Then make sure you have a below packages installed:

In [1]:
# install package
%pip install -Uqq langchain-weaviate
%pip install langchain langchain_mistralai -q
%pip install -qU langchain-community beautifulsoup4
%pip install -qU weaviate-client
%pip install sentence-transformers -q 
%pip install transformers

Note: you may need to restart the kernel to use updated packages.
Note: you may need to restart the kernel to use updated packages.
Note: you may need to restart the kernel to use updated packages.
Note: you may need to restart the kernel to use updated packages.
Note: you may need to restart the kernel to use updated packages.
Note: you may need to restart the kernel to use updated packages.


Alright now we are ready to roll! 🤘 


## Load documents 

Now the first thing we need to do is obviously to load some kind of documents to populate our database. The way it works is that:

1. You need to load your document (a CSV file, A Google Drive document, a PowerPoint...)
2. You extract the text contained in that document and create chunks of that text 
3. You convert these chunks of text into Embeddings and store them into your VectorDB 

Let's tackle the first step 💪

### Choose a Document Loader 

One of the neat features of Langchain is its large integrations with lots of tools. Depending on your need, you can choose any type of Document Loader you need. 

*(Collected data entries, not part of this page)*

/-- 40_edge_decoder R91 to R93: data bit `k` of the first eleven (half-bit `2k + 2`). A 1 is OR-ed into bit `k` of
`cmd`, or into bit `k - 7` of `adr`. -/
def Obligations.DataBitActiveHalf : Prop :=
  ∀ (s : State) (t : Time) (k : Nat) (hk : k ≤ 10), s.enabled = true →
    s.lastLevelIndex = .half ⟨2 * k + 2, by omega⟩ →
    exec (.edge t true) s = .next (
      if (t - s.lastHalfBitTime).toNat < 300 then { s with
        requestTinyErrorLevel := true, lastFlipTime := t
        edgeOutcome := some .softError, handlerResponse := some 0 }
      else if (t - s.lastHalfBitTime).toNat > 1500 then { s with
        requestTinyErrorLevel := false, lastErrorAtLevelIndex := BitVec.ofNat 8 (2 * k + 2)
        lastLevelIndex := .gap, lastFlipTime := t
        edgeOutcome := some .hardError, handlerResponse := some 0 }
      else { s with
        requestTinyErrorLevel := false, lastLevelIndex := .half ⟨2 * k + 3, by omega⟩
        lastHalfBitTime := t, lastFlipTime := t
        slot := s.slot.setRecord s.cursor (
          let r := s.slot.record s.cursor
          let bit := if (t - s.lastHalfBitTime).toNat < 900 then 0 else 1
          if k < 7 then { r with cmd := r.cmd ||| BitVec.ofNat 8 (bit * 2 ^ k) }
          else { r with adr := r.adr ||| BitVec.ofNat 8 (bit * 2 ^ (k - 7)) })
        edgeOutcome := some .continues, handlerResponse := some 0 })

/-- 40_edge_decoder R91, R92, R94: the final data bit. A 1 is OR-ed into bit 4 of `adr`; the record gets its
duration, the cursor advances and the decoder returns to `GAP`. -/
def Obligations.FinalDataBitCommits : Prop :=
  ∀ (s : State) (t : Time), s.enabled = true → s.lastLevelIndex = .half 24 →
    exec (.edge t true) s = .next (
      if (t - s.lastHalfBitTime).toNat < 300 then { s with
        requestTinyErrorLevel := true, lastFlipTime := t
        edgeOutcome := some .softError, handlerResponse := some 0 }
      else if (t - s.lastHalfBitTime).toNat > 1500 then { s with
        requestTinyErrorLevel := false, lastErrorAtLevelIndex := 24, lastLevelIndex := .gap, lastFlipTime := t
        edgeOutcome := some .hardError, handlerResponse := some 0 }
      else { s with
        requestTinyErrorLevel := false, lastLevelIndex := .gap
        lastHalfBitTime := t, lastFlipTime := t, lastMsgTime := t, cursor := s.cursor + 1
        slot := s.slot.setRecord s.cursor (
          let r := s.slot.record s.cursor
          let bit := if (t - s.lastHalfBitTime).toNat < 900 then 0 else 1
          { r with
            adr := r.adr ||| BitVec.ofNat 8 (bit * 2 ^ 4)
            lenTime := BitVec.ofNat 16 (t - s.recvMsgTime).toNat })
        edgeOutcome := some .messageCommitted, handlerResponse := some 0 })

/-- 40_edge_decoder R83, R84: an edge to the level of the half-bit in progress (even: active, odd: inactive) is
unexpected. -/
def Obligations.UnexpectedLevel : Prop :=
  ∀ (s : State) (t : Time) (i : Fin 25), s.enabled = true → s.lastLevelIndex = .half i →
    exec (.edge t (decide (i.val % 2 = 1))) s = .next (
      if (t - s.lastFlipTime).toNat < 300 ∧ s.requestTinyErrorLevel = false then { s with
        requestTinyErrorLevel := true, lastFlipTime := t
        edgeOutcome := some .softError, handlerResponse := some 0 }
      else { s with
        lastErrorAtLevelIndex := BitVec.ofNat 8 i.val, lastLevelIndex := .gap, lastFlipTime := t
        edgeOutcome := some .hardError, handlerResponse := some 0 })
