-- ==== Sys2Proof/Laws/Store.lean ====
section
/-! SUPPORT. The laws of the message store: reading after writing, equality by reading, and the store's form. -/

namespace Sys2Proof.Machine

theorem record_setRecord (m : Store) (i j : SlotIndex) (r : MessageRecord) :
    (m.setRecord i r).record j = if i = j then r else m.record j := by
  have h : (i.toNat = j.toNat) ↔ i = j := BitVec.toNat_inj
  simp only [Store.record, Store.setRecord, Fin.getElem_fin, BitVec.val_toFin, Vector.getElem_set, h]

@[simp] theorem record_setRecord_self (m : Store) (i : SlotIndex) (r : MessageRecord) :
    (m.setRecord i r).record i = r := by simp [record_setRecord]

theorem record_setRecord_ne (m : Store) {i j : SlotIndex} (r : MessageRecord) (h : i ≠ j) :
    (m.setRecord i r).record j = m.record j := by simp [record_setRecord, h]

/-- A field of a record after a field is set: the new value at that field, the old one elsewhere. -/
@[simp] theorem get_put_self {w : Nat} (r : MessageRecord) (f : SlotField w) (v : BitVec w) :
    (r.put f v).get f = v := by cases f <;> rfl

@[simp] theorem put_gapTime (r : MessageRecord) (v : Half) : r.put .gapTime v = { r with gapTime := v } := rfl
@[simp] theorem put_lenTime (r : MessageRecord) (v : Half) : r.put .lenTime v = { r with lenTime := v } := rfl
@[simp] theorem put_cmd (r : MessageRecord) (v : Byte) : r.put .cmd v = { r with cmd := v } := rfl
@[simp] theorem put_adr (r : MessageRecord) (v : Byte) : r.put .adr v = { r with adr := v } := rfl
@[simp] theorem get_gapTime (r : MessageRecord) : r.get .gapTime = r.gapTime := rfl
@[simp] theorem get_lenTime (r : MessageRecord) : r.get .lenTime = r.lenTime := rfl
@[simp] theorem get_cmd (r : MessageRecord) : r.get .cmd = r.cmd := rfl
@[simp] theorem get_adr (r : MessageRecord) : r.get .adr = r.adr := rfl

/-- A write leaves every other slot alone (20_memory R41). -/
theorem memRead_memWrite_ne {v w : Nat} (m : Store) {i j : SlotIndex} (f : SlotField v) (g : SlotField w) (x : BitVec v)
    (h : i ≠ j) : memRead (memWrite m i f x) j g = memRead m j g := by
  simp [memRead, memWrite, record_setRecord_ne _ _ h]

/-- A read after a write to the same location gives the value written (20_memory R41). -/
@[simp] theorem memRead_memWrite_self {w : Nat} (m : Store) (i : SlotIndex) (f : SlotField w) (x : BitVec w) :
    memRead (memWrite m i f x) i f = x := by simp [memRead, memWrite]

/-- The record of a slot after a write (20_memory R41). -/
theorem record_memWrite {w : Nat} (m : Store) (i j : SlotIndex) (f : SlotField w) (x : BitVec w) :
    (memWrite m i f x).record j = if i = j then (m.record i).put f x else m.record j := by
  simp [memWrite, record_setRecord]

/-- Two stores with the same four records are the same data. -/
theorem store_ext {m n : Store} (h : ∀ i, m.record i = n.record i) : m = n := by
  apply Vector.ext
  intro i hi
  have := h (BitVec.ofFin ⟨i, hi⟩)
  simpa [Store.record] using this

/-- Two stores that read alike at every location are the same data (assumption 2). -/
theorem store_eq_of_memRead {m n : Store} (h : ∀ (i : SlotIndex) (w : Nat) (f : SlotField w), memRead m i f = memRead n i f) :
    m = n := by
  apply store_ext
  intro i
  have h1 := h i _ .gapTime
  have h2 := h i _ .lenTime
  have h3 := h i _ .cmd
  have h4 := h i _ .adr
  simp only [memRead, get_gapTime, get_lenTime, get_cmd, get_adr] at h1 h2 h3 h4
  cases hm : m.record i
  cases hn : n.record i
  simp_all

/-- The form of the store, record by record. -/
theorem wf_iff (m : Store) :
    m.wf = true ↔ ∀ i, (m.record i).cmd.toNat ≤ 0x7F ∧ (m.record i).adr.toNat ≤ 0x1F := by
  simp only [Store.wf, List.all_eq_true, Bool.and_eq_true, decide_eq_true_eq]
  constructor
  · intro h i
    apply h
    revert i
    decide
  · intro h i _
    exact h i

/-- The form of a value that may be written to a field: 7 bits for `cmd`, 5 for `adr` (10_state R22, R23). -/
def FieldFits : {w : Nat} → SlotField w → BitVec w → Prop
  | _, .gapTime, _ => True
  | _, .lenTime, _ => True
  | _, .cmd, v => v.toNat ≤ 0x7F
  | _, .adr, v => v.toNat ≤ 0x1F

/-- A write of a value that fits its field keeps the store's form. -/
theorem memWrite_wf {w : Nat} {m : Store} {i : SlotIndex} {f : SlotField w} {v : BitVec w} (hm : m.wf = true)
    (hv : FieldFits f v) : (memWrite m i f v).wf = true := by
  rw [wf_iff] at hm ⊢
  intro j
  rw [record_memWrite]
  split
  · rename_i h
    subst h
    have := hm i
    cases f <;> simp_all [FieldFits]
  · exact hm j

/-- The store at reset is in its form. -/
theorem store_zero_wf : Store.zero.wf = true := by decide

@[simp] theorem record_zero (i : SlotIndex) : Store.zero.record i = MessageRecord.zero := by
  simp [Store.zero, Store.record]

end Sys2Proof.Machine
end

For this example, let's use `RecursiveUrlLoader` that lets you recursively scrape all child links from a root URL and parse them into Documents. Let's say we want to know everything about Jedha. We could read everything about it on [Wookipeedia](https://starwars.fandom.com/wiki/Main_Page)

In [1]:
from langchain_community.document_loaders import RecursiveUrlLoader
from bs4 import BeautifulSoup

# Add a BeautifulSoup Extractor 
# This function will be used to read the HTML extracted from our Loader
# and parsed in a more readable manner
def bs4_extractor(html: str) -> str:
    """Extract only titles and paragraphs of an HTML content"""
    try:
        # Parse the HTML content using BeautifulSoup
        soup = BeautifulSoup(html, 'html.parser')
        
        # Extract the title
        title = soup.title.string if soup.title else "No title found"
        
        # Extract all paragraphs
        paragraphs = [p.get_text() for p in soup.find_all('p')]
        
        # Combine title and paragraphs into a single string
        extracted_content = title + "\n" + "\n".join(paragraphs)
    
        return extracted_content
    
    except Exception as e:
        return f"An error occurred: {str(e)}"

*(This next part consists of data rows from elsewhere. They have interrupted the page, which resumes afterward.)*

/-- A TRYPOP that would deliver a record whose `cmd` and `adr` are not both 0 answers `empty` when the overrun comes after
its cursor read; atomic at its cursor read it delivers the record (70_reset_and_hazards R184). -/
theorem overrun_breaks_tryPop (t1 t2 t3 : Time) (cmd : BitVec 7) (adr : BitVec 5) (on : s.enabled = true)
    (idx : s.lastLevelIndex = .gap) (agree : Consensus s)
    (nonzero : (s.slot.record (s.cursor + 3)).adr ≠ 0 ∨ (s.slot.record (s.cursor + 3)).cmd ≠ 0) :
    commitCount (overrun t1 t2 t3 cmd adr) s = 2 ∧
    (∃ a, runMoves (preempted (overrun t1 t2 t3 cmd adr)) (takeSnapshot s) = .next a ∧ a.response = some respZero) ∧
    ∃ b, runEdges (overrun t1 t2 t3 cmd adr) (tryPopAtOnce s) = .next b ∧
      b.response = some (respMessage (s.slot.record (s.cursor + 3))) := by
  obtain ⟨u, ⟨count, run⟩, cur, prevCmd, prevAdr⟩ := overrun_zeroes_previous t1 t2 t3 cmd adr on idx
  have mismatch := callEnds_mismatch (s := u) (c := s.cursor) (by rw [cur]; exact agree.data)
    (by rw [cur]; exact agree.repeats) (by rwa [cur, prevCmd, prevAdr])
  have interleaved := runMoves_preempted (runEdges_reading run s.cursor)
  rw [mismatch.iterate (by decide)] at interleaved
  have atomic : tryPopAtOnce s = deliver s.cursor (s.slot.record (s.cursor + 3)) (s.reading s.cursor) :=
    (callEnds_delivers agree.data agree.repeats agree.adr agree.cmd).iterate (Nat.le_refl 5)
  obtain ⟨b, run'⟩ := exists_runEdges (overrun t1 t2 t3 cmd adr) (tryPopAtOnce s)
  refine ⟨count, ⟨_, interleaved, rfl⟩, b, run', ?_⟩
  rw [runEdges_response run', atomic]
  rfl

end Overrun

/-- A delivered message is never `empty`: its response word has the valid bit (30_encoding R64). -/
theorem respMessage_ne_respZero (m : MessageRecord) : respMessage m ≠ respZero := by
  intro same
  obtain ⟨word, -⟩ := responseWordHoldsTheRecord m
  have zero : (respMessage m).toNat = 0 := by rw [same]; rfl
  omega

/-- The start of V29: two equal frames have been received, and neither record has been delivered. -/
def receivedTwice : State :=
  { State.reset with
    enabled := true
    lastHalfBitTime := 164200
    lastFlipTime := 164200
    lastMsgTime := 164200
    recvMsgTime := 145000
    cursor := 2
    slot := (Store.zero.setRecord 0 ⟨781, 19200, 0x15, 0x01⟩).setRecord 1 ⟨201, 19200, 0x15, 0x01⟩ }

theorem inv_receivedTwice : Inv receivedTwice where
  store_wf := by decide
  flip_eq_half _ _ := rfl
  in_progress_empty active := absurd rfl active
  len_in_range := by
    unfold LenInRange
    decide
  elapsed := nofun
  error_index := by decide
  call_ok := trivial

theorem consensus_receivedTwice : Consensus receivedTwice where
  data := by decide
  repeats := by decide
  adr := by decide
  cmd := by decide
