/-- R157: a direct place held by an ABORT, with the age of the entry whose boundary answers it. -/
structure HeldAbort where
  tag    : Byte
  target : Nat
deriving DecidableEq, Repr

/-- R167: one row of the condition table. -/
structure CondRow where
  set    : Bool
  enable : Bool
  level  : Nat
deriving DecidableEq, Repr

/-- R159: the SPI transaction in progress. A lost one began before RESET was released. -/
inductive Transaction
  | none
  | active (status : Byte) (fixed : Option Reply)
  | lost
deriving DecidableEq, Repr

/-- The Link Port: transaction, MISO bytes of the last transaction, reply queue, held places, condition table, floor. -/
structure Link where
  transaction : Transaction
  miso    : List Byte
  replies : List Reply
  held    : List HeldAbort
  conds   : List CondRow
  floor   : Nat
deriving DecidableEq, Repr

/-! ### Request Queue and Scheduler -/

/-- R147: the fields of a queued request, as received. -/
inductive Request
  | write (slot zone cls length : Nat)
  | read (slot offset count : Nat)
  | list (startAfter maximum : Nat)
  | delete (slot : Nat)
  | verify (slot : Nat)
  | compact (zone count : Nat)
  | format (zoneCount : Nat) (plan : List (Nat × Nat))
deriving DecidableEq, Repr

/-- R148: an entry of the request queue. -/
structure Entry where
  request    : Request
  tag        : Byte
  level      : Nat
  age        : Nat
  active     : Bool
  abortWaits : Bool
deriving DecidableEq, Repr

/-- The Request Queue and Scheduler (R148). -/
structure Rqs where
  queue   : List Entry
  reserve : Nat
  nextAge : Nat
deriving DecidableEq, Repr

/-! ### Slot Directory -/

/-- R26: one element of an extent list; its index is its position. -/
structure Elem where
  sector : Nat
  offset : Nat
  length : Nat
  copy   : Nat
deriving DecidableEq, Repr

/-- R26: a directory entry. -/
structure DirEntry where
  slot          : Nat
  zone          : Nat
  cls           : SlotClass
  length        : Nat
  sequence      : Nat
  extents       : List Elem
  openCtx       : Option CtxId
  deletePending : Bool
  relocating    : Bool
  lingering     : List Nat
deriving DecidableEq, Repr

/-- R29: a record of the retiring list. `superseded` is its cause (false: RECOVERY). `deferred` and `extra`, the sector
and space of a new head copy counted under the record, are R31's. -/
structure Retiring where
  slot       : Nat
  sequence   : Nat
  extents    : List Elem
  head       : Elem
  superseded : Bool
  level      : Nat
  attempts   : Nat
  waiting    : Option CtxId
  deferred   : Bool
  extra      : Option (Nat × Nat)
deriving DecidableEq, Repr

/-- R105: what a serving record serves. -/
inductive ServeKind
  | read | delete | verify
deriving DecidableEq, Repr

/-- R105: a serving record. `readLen`, `readCount` and `shortened` are the figures of R107 for the claim raised; `elem` is the
element of a VERIFY's step or a DELETE's head. `gone`: the entry left while an operation was granted (R118).
`detached`: discarded by RESTART while its DELETE attempt is carried to its decision (R36). -/
structure Serving where
  age       : Nat
  kind      : ServeKind
  tag       : Byte
  level     : Nat
  slot      : Nat
  offset    : Nat
  count     : Nat
  sequence  : Nat
  readLen   : Nat
  readCount : Nat
  shortened : Bool
  attempts  : Nat
  nextIndex : Nat
  checked   : Nat
  elem      : Elem
  notes     : Byte
  gone      : Bool
  detached  : Bool
deriving DecidableEq, Repr

/-- The Slot Directory: directory in ascending slot id, retiring list, serving records, sequence counter. -/
structure Sdr where
  directory : List DirEntry
  retiring  : List Retiring
  serving   : List Serving
  sequence  : Nat
deriving DecidableEq, Repr

/-! ### Sector Map -/

/-- R41: an entry of the sector table. -/
structure Sector where
  state      : SectorState
  zone       : Nat
  eraseCount : Nat
  nextWrite  : Nat
  live       : Nat
  pending    : Nat
  retiring   : Nat
  suspect    : Bool
  owner      : Option Holder
deriving DecidableEq, Repr

/-- R40: a row of the zone table. Its outstanding reservation and its state counts are computed. -/
structure Zone where
  first      : Nat
  count      : Nat
  lowWater   : Nat
  tail       : Option Nat
  spareInUse : Bool
  waiting    : List CtxId
deriving DecidableEq, Repr

/-- The Sector Map. -/
structure Smp where
  sectors : List Sector
  zones   : List Zone
deriving DecidableEq, Repr

/-! ### Program/Erase Engine -/

/-- A READ's run (R59): `length` bytes of `sector` from `offset`. -/
structure Run where
  sector : Nat
  offset : Nat
  length : Nat
deriving DecidableEq, Repr

/-- R59: the target of a claim. `openBatch` is the open batch as it stands at the grant (R124). -/
inductive Target
  | runs (rs : List Run)
  | bytes (sector offset : Nat) (intended : List Byte)
  | openBatch
  | sectors (ss : List Nat)
deriving DecidableEq, Repr

/-- R59, R60: the owner of a claim, and what it raised the claim for. -/
inductive Purpose
  | ctxFirst (c : CtxId)
  | ctxData (c : CtxId)
  | ctxClose (c : CtxId)
  | ctxCommit (c : CtxId)
  | ctxReadBack (c : CtxId)
  | readSlot (age : Nat)
  | verifyStep (age : Nat)
  | deleteMark (age : Nat)
  | deleteReadBack (age : Nat)
  | obsolete (slot sequence : Nat)
  | suspectMark (sector attempt : Nat)
  | runnerRead
  | runnerFirst
  | runnerData
  | runnerClose
  | runnerDiscard
  | reclaimErase
  | formatErase
  | scanRead (sector : Nat)
deriving DecidableEq, Repr

/-- R60: the owners of claims. -/
inductive Owner
  | ctx (c : CtxId)
  | serving (age : Nat)
  | retiring (slot sequence : Nat)
  | suspect (sector : Nat)
  | runner
  | reclaim
  | scan
deriving DecidableEq, Repr

/-- R59: a claim. -/
structure Claim where
  age     : Nat
  purpose : Purpose
  kind    : OpKind
  level   : Nat
  target  : Target
deriving DecidableEq, Repr

/-- R67, R69: one sector of the batch in progress: the header given at the grant, the erase count in it, whether it
carries BAD, and its results. -/
structure BatchSector where
  sector   : Nat
  header   : List Byte
  count    : Nat
  bad      : Bool
  erased   : Bool
  done     : Bool
  headerOk : Bool
deriving DecidableEq, Repr

/-- R62, R67: the batch in progress. `forFormat`: its owner is the Scan Unit. `headers`: in its header-write phase. -/
structure Batch where
  forFormat   : Bool
  zone        : Nat
  sectors     : List BatchSector
  headers     : Bool
  unsuspended : Nat
deriving DecidableEq, Repr

/-- The Program/Erase Engine (R62). `op` is the claim granted and running; `opClock` counts the microseconds since its
grant, or since the start of the header write in progress (R66). `cause` is the age of the claim that started the
suspension being taken (R73). -/
structure Pee where
  state   : EngineState
  claims  : List Claim
  op      : Option Claim
  batch   : Option Batch
  budget  : Nat
  preempt : Nat
  cause   : Option Nat
  nextAge : Nat
  opClock : Nat
deriving DecidableEq, Repr

/-! ### Write Context Unit -/

/-- R84: a staging buffer. `done` counts its bytes already programmed. -/
structure Buffer where
  state  : BufState
  bytes  : List Byte
  offset : Nat
  done   : Nat
deriving DecidableEq, Repr

/-- R83: the extent being filled. `mustClose`: a data program of it failed (R99). -/
structure CurExtent where
  index     : Nat
  sector    : Nat
  offset    : Nat
  data      : Nat
  crc       : BitVec 32
  mustClose : Bool
deriving DecidableEq, Repr

/-- R83: a closed extent of a context; its index is its position. -/
structure Written where
  sector : Nat
  offset : Nat
  length : Nat
deriving DecidableEq, Repr

/-- R93 to R96: how far the commit has come. -/
inductive CommitPhase
  | notReached | waiting | attempting | switched
deriving DecidableEq, Repr

/-- R83, R97, R104: why a context is ending while an operation of it runs. -/
inductive EndCause
  | withStatus (s : Status) | byRestart
deriving DecidableEq, Repr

# This instanciate a loader
loader = RecursiveUrlLoader(
    "https://starwars.fandom.com/wiki/Jedha", # Everything about Jedha
    max_depth=1, # How deep crawler will follow links (here we technically don't follow any links to retrieve limited amount of data)
    use_async=False,
    extractor=bs4_extractor, # This can be replaced by a function to extract HTML from the web page (let's say you might want to only extract <table></table> you could create a function for that)
    metadata_extractor=None, # Same as the above
    timeout=10, # Maximum time in seconds before raises a TimeOut error
    continue_on_failure=True, # Continue to crawl even if there are some parsing errors
    prevent_outside=True, # Prevent from loading URLs which are not children of the root URL -> Good to prevent attacks
    # check out full documentation if you want to read about all arguments - https://python.langchain.com/api_reference/community/document_loaders/langchain_community.document_loaders.recursive_url_loader.RecursiveUrlLoader.html#langchain_community.document_loaders.recursive_url_loader.RecursiveUrlLoader.__init__
)

# Now we need to load the actual documents 
docs = loader.load()
docs[:5]

[Document(metadata={'source': 'https://starwars.fandom.com/wiki/Jedha', 'content_type': 'text/html; charset=UTF-8', 'title': 'Jedha | Wookieepedia | Fandom', 'description': "Jedha, also known as the Pilgrim Moon, the Cold Moon, or the Kyber Heart, and formerly known as NiJedha, was a small desert moon which orbited the planet NaJedha. Located in the Jedha system of the galaxy's Mid Rim, the moon had a cold climate due to its lasting winter. The historical and...", 'language': 'en'}, page_content='Jedha | Wookieepedia | Fandom\nWookieepedia\nTo remove ads, create an account.Join Wookieepedia today!\n\nREAD MORE\n\n\nContent approaching.\n\nTales of Enlightenment: New Prospects, The High Republic: Convergence, Tales of Enlightenment: A Different Perspective, The High Republic Adventures (2022) 4, Peace and Unity, Star Wars: The High Republic (Marvel Comics 2022), The High Republic: The Battle of Jedha, The High Republic Adventures (2022) 5, The High Republic Adventures (2022) 6, The High

Great we have content! 👏 Now we need to split that content into chunks. This is a best practice to optimize your models context window and also not overflow it with useless information. We want it to only focus on small parts of the document that are relevant. 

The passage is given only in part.